> _YOUR OBJECTIVE_
Collect from the data below each line with "execFurlNRelease".

(Saved data entries)

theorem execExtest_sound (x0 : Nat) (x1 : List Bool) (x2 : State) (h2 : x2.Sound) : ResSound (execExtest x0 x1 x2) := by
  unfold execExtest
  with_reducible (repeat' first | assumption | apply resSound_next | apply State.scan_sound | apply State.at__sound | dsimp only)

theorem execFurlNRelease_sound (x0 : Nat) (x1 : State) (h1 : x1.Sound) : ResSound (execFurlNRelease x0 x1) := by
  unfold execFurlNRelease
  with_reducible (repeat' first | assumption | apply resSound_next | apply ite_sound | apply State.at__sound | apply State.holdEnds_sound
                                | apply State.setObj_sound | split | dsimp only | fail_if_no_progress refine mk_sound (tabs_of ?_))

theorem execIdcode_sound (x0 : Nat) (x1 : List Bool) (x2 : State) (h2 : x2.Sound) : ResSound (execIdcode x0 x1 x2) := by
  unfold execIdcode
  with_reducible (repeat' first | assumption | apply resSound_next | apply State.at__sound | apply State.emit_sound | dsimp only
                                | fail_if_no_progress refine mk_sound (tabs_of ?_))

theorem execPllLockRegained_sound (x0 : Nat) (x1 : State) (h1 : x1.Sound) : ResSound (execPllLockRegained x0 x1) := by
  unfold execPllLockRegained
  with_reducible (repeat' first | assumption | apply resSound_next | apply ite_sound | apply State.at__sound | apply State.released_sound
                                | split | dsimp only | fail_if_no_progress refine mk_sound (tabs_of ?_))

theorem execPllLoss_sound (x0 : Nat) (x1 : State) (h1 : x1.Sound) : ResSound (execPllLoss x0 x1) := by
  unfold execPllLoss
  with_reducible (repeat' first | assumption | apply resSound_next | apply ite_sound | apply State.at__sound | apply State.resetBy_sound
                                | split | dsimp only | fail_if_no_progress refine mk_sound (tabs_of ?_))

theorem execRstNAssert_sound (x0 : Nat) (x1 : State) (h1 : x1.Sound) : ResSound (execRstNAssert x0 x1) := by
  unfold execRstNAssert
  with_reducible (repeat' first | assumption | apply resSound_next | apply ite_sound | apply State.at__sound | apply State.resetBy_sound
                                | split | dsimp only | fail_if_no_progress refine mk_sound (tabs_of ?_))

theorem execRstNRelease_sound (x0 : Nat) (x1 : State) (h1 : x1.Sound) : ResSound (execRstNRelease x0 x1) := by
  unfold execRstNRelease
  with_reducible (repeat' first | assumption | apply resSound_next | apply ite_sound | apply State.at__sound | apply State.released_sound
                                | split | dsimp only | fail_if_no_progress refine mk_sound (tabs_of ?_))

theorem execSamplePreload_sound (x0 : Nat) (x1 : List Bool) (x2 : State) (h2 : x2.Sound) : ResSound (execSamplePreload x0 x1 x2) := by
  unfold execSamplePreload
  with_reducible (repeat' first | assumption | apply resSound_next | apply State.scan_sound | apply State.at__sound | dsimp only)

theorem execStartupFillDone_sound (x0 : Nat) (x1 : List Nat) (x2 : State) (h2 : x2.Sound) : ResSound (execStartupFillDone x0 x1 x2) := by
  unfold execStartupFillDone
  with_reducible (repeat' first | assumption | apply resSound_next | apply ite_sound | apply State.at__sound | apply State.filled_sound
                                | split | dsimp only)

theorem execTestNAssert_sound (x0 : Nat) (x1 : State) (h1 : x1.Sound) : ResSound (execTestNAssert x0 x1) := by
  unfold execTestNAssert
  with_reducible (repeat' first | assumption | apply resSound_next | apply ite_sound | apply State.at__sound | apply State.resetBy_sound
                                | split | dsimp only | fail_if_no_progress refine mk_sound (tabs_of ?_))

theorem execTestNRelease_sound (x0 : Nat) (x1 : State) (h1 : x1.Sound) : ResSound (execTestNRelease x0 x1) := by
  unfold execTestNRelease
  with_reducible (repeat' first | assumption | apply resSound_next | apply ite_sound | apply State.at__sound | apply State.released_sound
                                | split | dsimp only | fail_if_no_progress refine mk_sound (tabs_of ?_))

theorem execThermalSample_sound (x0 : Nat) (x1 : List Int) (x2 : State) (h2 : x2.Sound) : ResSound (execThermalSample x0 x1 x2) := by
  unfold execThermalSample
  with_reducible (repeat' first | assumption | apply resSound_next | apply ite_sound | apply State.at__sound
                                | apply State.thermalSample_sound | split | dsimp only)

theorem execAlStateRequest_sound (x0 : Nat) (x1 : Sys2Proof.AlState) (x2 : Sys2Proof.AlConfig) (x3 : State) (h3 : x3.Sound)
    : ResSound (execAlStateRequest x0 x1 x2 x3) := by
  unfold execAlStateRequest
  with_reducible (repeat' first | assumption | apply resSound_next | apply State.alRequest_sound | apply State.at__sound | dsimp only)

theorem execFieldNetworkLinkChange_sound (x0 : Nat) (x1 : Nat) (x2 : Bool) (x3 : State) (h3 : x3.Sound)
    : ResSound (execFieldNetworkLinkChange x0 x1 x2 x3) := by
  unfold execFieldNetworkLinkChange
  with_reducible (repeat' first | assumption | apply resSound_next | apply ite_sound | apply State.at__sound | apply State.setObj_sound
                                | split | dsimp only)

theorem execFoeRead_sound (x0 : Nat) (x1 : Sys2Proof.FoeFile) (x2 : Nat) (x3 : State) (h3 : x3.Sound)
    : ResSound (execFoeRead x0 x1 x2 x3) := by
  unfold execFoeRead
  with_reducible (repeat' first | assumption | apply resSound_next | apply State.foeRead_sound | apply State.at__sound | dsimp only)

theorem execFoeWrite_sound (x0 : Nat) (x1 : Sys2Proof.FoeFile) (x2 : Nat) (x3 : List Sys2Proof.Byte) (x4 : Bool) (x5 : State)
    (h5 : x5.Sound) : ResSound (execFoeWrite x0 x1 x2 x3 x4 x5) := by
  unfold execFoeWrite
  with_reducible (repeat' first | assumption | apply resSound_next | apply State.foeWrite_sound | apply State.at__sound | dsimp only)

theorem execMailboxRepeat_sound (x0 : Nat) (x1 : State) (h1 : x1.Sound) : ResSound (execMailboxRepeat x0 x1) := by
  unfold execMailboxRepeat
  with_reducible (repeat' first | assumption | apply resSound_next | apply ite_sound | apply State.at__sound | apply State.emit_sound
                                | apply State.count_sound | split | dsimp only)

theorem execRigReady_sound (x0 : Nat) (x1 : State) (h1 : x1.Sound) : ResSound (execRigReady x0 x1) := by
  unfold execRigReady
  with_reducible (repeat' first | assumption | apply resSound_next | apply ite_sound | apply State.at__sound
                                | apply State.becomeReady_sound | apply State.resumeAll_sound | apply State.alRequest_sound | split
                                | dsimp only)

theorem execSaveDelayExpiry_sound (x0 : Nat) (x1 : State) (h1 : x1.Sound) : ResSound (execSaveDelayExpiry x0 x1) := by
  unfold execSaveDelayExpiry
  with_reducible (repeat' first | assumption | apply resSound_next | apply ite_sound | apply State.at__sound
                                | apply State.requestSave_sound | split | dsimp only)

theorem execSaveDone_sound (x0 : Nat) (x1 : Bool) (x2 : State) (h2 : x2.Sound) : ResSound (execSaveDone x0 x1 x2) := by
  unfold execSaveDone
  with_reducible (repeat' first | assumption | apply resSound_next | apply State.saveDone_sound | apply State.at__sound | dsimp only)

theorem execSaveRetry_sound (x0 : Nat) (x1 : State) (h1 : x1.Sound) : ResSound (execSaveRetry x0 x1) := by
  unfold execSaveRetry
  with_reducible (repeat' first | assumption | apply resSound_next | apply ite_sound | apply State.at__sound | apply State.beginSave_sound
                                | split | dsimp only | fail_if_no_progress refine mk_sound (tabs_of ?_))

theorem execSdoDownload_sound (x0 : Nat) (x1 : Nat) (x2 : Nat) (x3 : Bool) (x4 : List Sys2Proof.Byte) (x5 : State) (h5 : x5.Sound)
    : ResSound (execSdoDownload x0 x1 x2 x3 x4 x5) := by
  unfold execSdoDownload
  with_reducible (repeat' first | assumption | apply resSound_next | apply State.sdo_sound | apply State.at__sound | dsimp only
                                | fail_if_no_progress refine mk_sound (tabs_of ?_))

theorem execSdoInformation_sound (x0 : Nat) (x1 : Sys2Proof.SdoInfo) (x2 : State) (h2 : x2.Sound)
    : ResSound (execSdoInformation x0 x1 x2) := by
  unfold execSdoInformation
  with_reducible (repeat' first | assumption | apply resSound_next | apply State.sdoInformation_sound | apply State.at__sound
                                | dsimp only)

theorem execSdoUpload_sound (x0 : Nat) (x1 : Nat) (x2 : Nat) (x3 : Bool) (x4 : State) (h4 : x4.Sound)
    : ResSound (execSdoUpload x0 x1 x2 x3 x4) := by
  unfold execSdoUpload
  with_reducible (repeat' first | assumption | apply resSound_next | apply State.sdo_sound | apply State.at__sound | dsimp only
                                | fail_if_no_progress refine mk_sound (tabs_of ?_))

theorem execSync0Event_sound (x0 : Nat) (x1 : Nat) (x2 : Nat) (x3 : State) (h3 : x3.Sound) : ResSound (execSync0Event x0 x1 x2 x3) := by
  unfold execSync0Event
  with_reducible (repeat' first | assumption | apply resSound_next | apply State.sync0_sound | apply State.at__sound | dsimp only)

> _RESULT_
theorem execFurlNRelease_sound (x0 : Nat) (x1 : State) (h1 : x1.Sound) : ResSound (execFurlNRelease x0 x1) := by
  unfold execFurlNRelease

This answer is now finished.